The protein secondary structure elements (%) of LPP, αB-lir and αB-Cry obtained by three different methods as Raman, ATR-FTIR and far UV-CD.
Fig 6.
Oligomerization status and surface hydrophobicity of αB-lir hybrid protein.
A) The hydrodynamic diameters of αB-lir hybrid protein and human αB-Cry (1 mg/mL in phosphate buffer, pH 7.4) were measured at different temperatures by a DLS instrument. B) For the ANS fluorescence assessments, the αB-lir and αB-Cry were prepared in 50 mM sodium phosphate buffer, pH 7.4 and the protein concentrations were fixed at 0.15 mg/mL. Then, their surface hydrophobicity analyses were performed at various temperatures in the presence of a fixed ANS concentration (100 μM). The excitation of the protein/ANS complex was done at 365 nm, and the emission spectra were collected between 400–600 nm. Also, the excitation and emission slits were fixed at 5 and 10 nm, respectively [44].
Fig 7.
The glucose-lowering activity of LPP and αB-lir.
The glucose-lowering effects (IPGTT) of LPP (A) and αB-lir (B) were studied. A single-dose of the LPP (200 μg/kg body weight) and the αB-lir hybrid protein (1.4 mg/kg body weight) was injected to the mice and the blood glucose concentration was measured during 120 minutes [46]. The concentration of injected glucose was 1.5 mg/g body weight of the normal mice, and the injection was done at time zero. In the case of αB-lir, the blood glucose level was monitored after 24 hours of the initial injection. The blood glucose levels of STZ-induced diabetic mice (n = 6) were also measured after a single-dose, 200 μg/kg and 1.4 mg/kg body weight, respectively, for the injection of the LPP (C) and αB-lir (D).

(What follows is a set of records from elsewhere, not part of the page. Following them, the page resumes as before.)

/-- The fabric manager commands that run a sequence are answered as started in the background, and their first steps are taken.
PHYSICAL_PORT_CONTROL begins the stop of a running port, to be started again, and starts a stopped one. INITIATE_DYNAMIC_CAPACITY_ADD
writes W0 and W1 of the skein and, where it is then Allocated, the extent map entry that names it, and asks for an EPOCH of the port.
INITIATE_DYNAMIC_CAPACITY_RELEASE moves a skein that is not Held to Releasing and asks an owner that has accepted it for its
release (R58, R59, R250). -/
def Sys2Proof.Claims.FabricManagerSequences : Prop :=
  (∀ (tag p : Fin 256) (s : State), (s.fn (fidPort p.val)).run = .running →
    ¬ (s.fld PRT_CTL.ROLE p.val = 4 ∧ s.lfl (halfOf p.val) ≠ lflActive) →
    ∃ t, exec (.physicalPortControl tag p) s = .next t ∧ (t.fn (fidPort p.val)).run = .stopping ∧
      (t.fn (fidPort p.val)).restart = true ∧ t.out = s.out ++ [.fmAnswer tag.val .background []] ∧ t.mem = s.mem ∧
      RegsBut s t (fun k => k.r = .ICF_EVQ_CNT ∨ k.r = .ICF_EVQ_STS)) ∧
  (∀ (tag p : Fin 256) (s : State), (s.fn (fidPort p.val)).run = .stopped →
    exec (.physicalPortControl tag p) s = .next (if (s.fm tag.val .background []).portCheck p.val = 0
      then (s.fm tag.val .background []).portGo p.val else s.fm tag.val .background [])) ∧
  (∀ (tag p : Fin 256) (s : State), (s.fn (fidPort p.val)).run = .stopping →
    exec (.physicalPortControl tag p) s = .next (s.fm tag.val .background [])) ∧
  (∀ (tag p : Fin 256) (n : Fin 65536) (w0 w1 : Word) (i : Fin 256) (b : BitVec 18) (u s : State),
    u = writeSkeinW1 (writeSkeinW0 (s.fm tag.val .background []) n.val w0) n.val w1 →
    (u.fld SKN_W0.STATE n.val ≠ skAllocated → exec (.initiateDynamicCapacityAdd tag p n w0 w1 i b) s = .next u) ∧
    (u.fld SKN_W0.STATE n.val = skAllocated → ∃ t, exec (.initiateDynamicCapacityAdd tag p n w0 w1 i b) s = .next t ∧
      t.rd ⟨.PRT_EXT, p.val, i.val⟩ = wordOf (2 ^ 63 + 2 ^ 46 * n.val + 2 ^ 28 * b.toNat) ∧
      (t.port p.val).epochs = (u.port p.val).epochs ++ [{ seat := none, rd := 0 }] ∧ t.out = u.out ∧ t.mem = u.mem ∧
      RegsBut u t (fun k => k = ⟨.PRT_EXT, p.val, i.val⟩))) ∧
  (∀ (tag p : Fin 256) (n : Fin 65536) (u s : State),
    u = (if s.fld SKN_W0.STATE n.val = skHeld then s.fm tag.val .background []
      else writeSkeinW0 (s.fm tag.val .background []) n.val (putBits (s.rd ⟨.SKN_W0, n.val, 0⟩) 63 60 skReleasing)) →
    (u.accepted n.val p.val = false → exec (.initiateDynamicCapacityRelease tag p n) s = .next u) ∧
    (u.accepted n.val p.val = true → (u.slotsOf n.val p.val).isEmpty = false → (u.port p.val).dcLog.length < 64 →
      ∃ t, exec (.initiateDynamicCapacityRelease tag p n) s = .next t ∧ (t.port p.val).dcLog =
        (u.port p.val).dcLog ++ [⟨2, false, n.val, n.val, u.fld SKN_W0.CREW n.val⟩] ∧ t.mem = u.mem))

The data were significantly different from the control group (p<0.05).
Fig 8.
The analyses of the insulin induced secretion of LPP and αB-lir.
The effect of LPP (200 μg/kg body weight) (A) and αB-lir (1.4 mg/kg body weight) (B) on stimulation of the insulin secretion was studied by a single-dose injection. The plasma insulin levels of normal mice (n = 6) were measured by an appropriate insulin ELISA kit [51]. In the case of αB-lir, the plasma insulin level was monitored after the initial injection. The glucose concentration was 1.5 mg/g body weight of normal mice as injected at the time zero. All data were significantly different from the control group (p<0.05).